** Opening RECORDS FOR THIS TASK block **
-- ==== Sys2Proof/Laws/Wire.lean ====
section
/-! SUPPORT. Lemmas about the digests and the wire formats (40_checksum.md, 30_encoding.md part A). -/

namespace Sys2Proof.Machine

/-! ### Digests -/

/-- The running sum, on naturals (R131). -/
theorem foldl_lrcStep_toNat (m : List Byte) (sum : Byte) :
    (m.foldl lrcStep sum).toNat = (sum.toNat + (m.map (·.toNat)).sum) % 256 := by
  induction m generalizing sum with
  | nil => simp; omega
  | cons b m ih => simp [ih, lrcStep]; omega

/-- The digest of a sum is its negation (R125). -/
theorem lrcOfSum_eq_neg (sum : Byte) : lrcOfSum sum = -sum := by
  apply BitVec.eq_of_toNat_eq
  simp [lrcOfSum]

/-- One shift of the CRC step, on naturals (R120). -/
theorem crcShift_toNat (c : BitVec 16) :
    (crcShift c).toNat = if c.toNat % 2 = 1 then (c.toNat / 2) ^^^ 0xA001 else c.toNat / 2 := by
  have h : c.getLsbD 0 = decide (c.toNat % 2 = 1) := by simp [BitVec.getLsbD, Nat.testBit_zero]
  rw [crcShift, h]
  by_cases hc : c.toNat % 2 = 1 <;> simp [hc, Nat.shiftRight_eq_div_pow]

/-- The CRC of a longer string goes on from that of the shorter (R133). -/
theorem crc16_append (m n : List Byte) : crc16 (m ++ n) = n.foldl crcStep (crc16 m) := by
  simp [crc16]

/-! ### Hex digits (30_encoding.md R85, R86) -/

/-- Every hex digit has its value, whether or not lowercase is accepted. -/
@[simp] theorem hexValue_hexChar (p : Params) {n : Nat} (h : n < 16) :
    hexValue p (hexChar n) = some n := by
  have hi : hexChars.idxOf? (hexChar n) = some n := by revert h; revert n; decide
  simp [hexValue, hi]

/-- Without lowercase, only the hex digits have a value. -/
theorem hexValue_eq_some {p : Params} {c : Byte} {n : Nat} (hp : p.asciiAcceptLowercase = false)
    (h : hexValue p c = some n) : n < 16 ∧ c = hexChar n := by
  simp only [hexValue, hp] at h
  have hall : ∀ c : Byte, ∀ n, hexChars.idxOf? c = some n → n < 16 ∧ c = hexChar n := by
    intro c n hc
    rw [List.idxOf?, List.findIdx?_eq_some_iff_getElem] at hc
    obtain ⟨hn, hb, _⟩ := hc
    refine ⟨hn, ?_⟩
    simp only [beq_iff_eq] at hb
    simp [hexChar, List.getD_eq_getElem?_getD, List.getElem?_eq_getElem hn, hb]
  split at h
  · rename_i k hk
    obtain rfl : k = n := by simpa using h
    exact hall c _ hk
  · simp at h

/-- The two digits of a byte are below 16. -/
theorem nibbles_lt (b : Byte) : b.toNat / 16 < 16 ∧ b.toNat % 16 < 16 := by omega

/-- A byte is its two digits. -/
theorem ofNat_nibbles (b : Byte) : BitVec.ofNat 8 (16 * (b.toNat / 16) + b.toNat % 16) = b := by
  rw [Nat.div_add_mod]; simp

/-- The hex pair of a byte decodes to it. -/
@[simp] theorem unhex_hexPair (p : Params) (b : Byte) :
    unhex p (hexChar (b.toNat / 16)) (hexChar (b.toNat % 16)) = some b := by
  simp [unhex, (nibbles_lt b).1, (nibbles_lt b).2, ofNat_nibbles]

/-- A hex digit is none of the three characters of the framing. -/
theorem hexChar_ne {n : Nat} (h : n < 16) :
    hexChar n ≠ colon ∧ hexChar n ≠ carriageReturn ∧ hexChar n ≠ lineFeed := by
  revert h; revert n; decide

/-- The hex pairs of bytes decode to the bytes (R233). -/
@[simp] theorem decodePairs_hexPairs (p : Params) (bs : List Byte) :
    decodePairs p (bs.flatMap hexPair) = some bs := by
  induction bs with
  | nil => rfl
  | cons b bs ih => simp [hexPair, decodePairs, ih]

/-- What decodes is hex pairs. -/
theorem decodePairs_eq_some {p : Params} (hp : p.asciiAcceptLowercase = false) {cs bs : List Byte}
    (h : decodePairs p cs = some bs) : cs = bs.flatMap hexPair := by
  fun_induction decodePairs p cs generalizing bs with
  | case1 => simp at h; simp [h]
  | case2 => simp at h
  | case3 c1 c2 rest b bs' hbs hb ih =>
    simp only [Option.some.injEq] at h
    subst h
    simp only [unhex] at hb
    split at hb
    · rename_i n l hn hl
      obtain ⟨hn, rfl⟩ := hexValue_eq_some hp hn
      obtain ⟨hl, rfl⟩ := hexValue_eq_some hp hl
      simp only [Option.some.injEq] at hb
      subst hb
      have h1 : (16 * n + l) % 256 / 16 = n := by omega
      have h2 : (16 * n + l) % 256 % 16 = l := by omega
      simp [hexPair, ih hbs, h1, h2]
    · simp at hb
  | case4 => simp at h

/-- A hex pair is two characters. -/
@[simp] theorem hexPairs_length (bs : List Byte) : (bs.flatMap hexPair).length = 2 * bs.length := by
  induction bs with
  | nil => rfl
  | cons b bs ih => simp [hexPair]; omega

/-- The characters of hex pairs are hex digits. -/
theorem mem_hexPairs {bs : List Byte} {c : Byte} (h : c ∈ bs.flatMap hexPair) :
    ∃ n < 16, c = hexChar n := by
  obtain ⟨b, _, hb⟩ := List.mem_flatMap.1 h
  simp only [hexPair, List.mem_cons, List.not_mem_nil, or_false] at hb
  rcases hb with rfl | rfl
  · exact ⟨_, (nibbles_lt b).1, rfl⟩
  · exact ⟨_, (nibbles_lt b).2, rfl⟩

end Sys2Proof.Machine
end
** Closing RECORDS FOR THIS TASK block **
REQUIRED ACTION: The records above are to be duplicated word for word.

TASK ANSWER:
-- ==== Sys2Proof/Laws/Wire.lean ====
section
/-! SUPPORT. Lemmas about the digests and the wire formats (40_checksum.md, 30_encoding.md part A). -/

namespace Sys2Proof.Machine

/-! ### Digests -/

/-- The running sum, on naturals (R131). -/
theorem foldl_lrcStep_toNat (m : List Byte) (sum : Byte) :
    (m.foldl lrcStep sum).toNat = (sum.toNat + (m.map (·.toNat)).sum) % 256 := by
  induction m generalizing sum with
  | nil => simp; omega
  | cons b m ih => simp [ih, lrcStep]; omega

/-- The digest of a sum is its negation (R125). -/
theorem lrcOfSum_eq_neg (sum : Byte) : lrcOfSum sum = -sum := by
  apply BitVec.eq_of_toNat_eq
  simp [lrcOfSum]

/-- One shift of the CRC step, on naturals (R120). -/
theorem crcShift_toNat (c : BitVec 16) :
    (crcShift c).toNat = if c.toNat % 2 = 1 then (c.toNat / 2) ^^^ 0xA001 else c.toNat / 2 := by
  have h : c.getLsbD 0 = decide (c.toNat % 2 = 1) := by simp [BitVec.getLsbD, Nat.testBit_zero]
  rw [crcShift, h]
  by_cases hc : c.toNat % 2 = 1 <;> simp [hc, Nat.shiftRight_eq_div_pow]

/-- The CRC of a longer string goes on from that of the shorter (R133). -/
theorem crc16_append (m n : List Byte) : crc16 (m ++ n) = n.foldl crcStep (crc16 m) := by
  simp [crc16]

/-! ### Hex digits (30_encoding.md R85, R86) -/

/-- Every hex digit has its value, whether or not lowercase is accepted. -/
@[simp] theorem hexValue_hexChar (p : Params) {n : Nat} (h : n < 16) :
    hexValue p (hexChar n) = some n := by
  have hi : hexChars.idxOf? (hexChar n) = some n := by revert h; revert n; decide
  simp [hexValue, hi]

/-- Without lowercase, only the hex digits have a value. -/
theorem hexValue_eq_some {p : Params} {c : Byte} {n : Nat} (hp : p.asciiAcceptLowercase = false)
    (h : hexValue p c = some n) : n < 16 ∧ c = hexChar n := by
  simp only [hexValue, hp] at h
  have hall : ∀ c : Byte, ∀ n, hexChars.idxOf? c = some n → n < 16 ∧ c = hexChar n := by
    intro c n hc
    rw [List.idxOf?, List.findIdx?_eq_some_iff_getElem] at hc
    obtain ⟨hn, hb, _⟩ := hc
    refine ⟨hn, ?_⟩
    simp only [beq_iff_eq] at hb
    simp [hexChar, List.getD_eq_getElem?_getD, List.getElem?_eq_getElem hn, hb]
  split at h
  · rename_i k hk
    obtain rfl : k = n := by simpa using h
    exact hall c _ hk
  · simp at h

/-- The two digits of a byte are below 16. -/
theorem nibbles_lt (b : Byte) : b.toNat / 16 < 16 ∧ b.toNat % 16 < 16 := by omega

/-- A byte is its two digits. -/
theorem ofNat_nibbles (b : Byte) : BitVec.ofNat 8 (16 * (b.toNat / 16) + b.toNat % 16) = b := by
  rw [Nat.div_add_mod]; simp

/-- The hex pair of a byte decodes to it. -/
@[simp] theorem unhex_hexPair (p : Params) (b : Byte) :
    unhex p (hexChar (b.toNat / 16)) (hexChar (b.toNat % 16)) = some b := by
  simp [unhex, (nibbles_lt b).1, (nibbles_lt b).2, ofNat_nibbles]

/-- A hex digit is none of the three characters of the framing. -/
theorem hexChar_ne {n : Nat} (h : n < 16) :
    hexChar n ≠ colon ∧ hexChar n ≠ carriageReturn ∧ hexChar n ≠ lineFeed := by
  revert h; revert n; decide

/-- The hex pairs of bytes decode to the bytes (R233). -/
@[simp] theorem decodePairs_hexPairs (p : Params) (bs : List Byte) :
    decodePairs p (bs.flatMap hexPair) = some bs := by
  induction bs with
  | nil => rfl
  | cons b bs ih => simp [hexPair, decodePairs, ih]

/-- What decodes is hex pairs. -/
theorem decodePairs_eq_some {p : Params} (hp : p.asciiAcceptLowercase = false) {cs bs : List Byte}
    (h : decodePairs p cs = some bs) : cs = bs.flatMap hexPair := by
  fun_induction decodePairs p cs generalizing bs with
  | case1 => simp at h; simp [h]
  | case2 => simp at h
  | case3 c1 c2 rest b bs' hbs hb ih =>
    simp only [Option.some.injEq] at h
    subst h
    simp only [unhex] at hb
    split at hb
    · rename_i n l hn hl
      obtain ⟨hn, rfl⟩ := hexValue_eq_some hp hn
      obtain ⟨hl, rfl⟩ := hexValue_eq_some hp hl
      simp only [Option.some.injEq] at hb
      subst hb
      have h1 : (16 * n + l) % 256 / 16 = n := by omega
      have h2 : (16 * n + l) % 256 % 16 = l := by omega
      simp [hexPair, ih hbs, h1, h2]
    · simp at hb
  | case4 => simp at h

/-- A hex pair is two characters. -/
@[simp] theorem hexPairs_length (bs : List Byte) : (bs.flatMap hexPair).length = 2 * bs.length := by
  induction bs with
  | nil => rfl
  | cons b bs ih => simp [hexPair]; omega

/-- The characters of hex pairs are hex digits. -/
theorem mem_hexPairs {bs : List Byte} {c : Byte} (h : c ∈ bs.flatMap hexPair) :
    ∃ n < 16, c = hexChar n := by
  obtain ⟨b, _, hb⟩ := List.mem_flatMap.1 h
  simp only [hexPair, List.mem_cons, List.not_mem_nil, or_false] at hb
  rcases hb with rfl | rfl
  · exact ⟨_, (nibbles_lt b).1, rfl⟩
  · exact ⟨_, (nibbles_lt b).2, rfl⟩

end Sys2Proof.Machine
end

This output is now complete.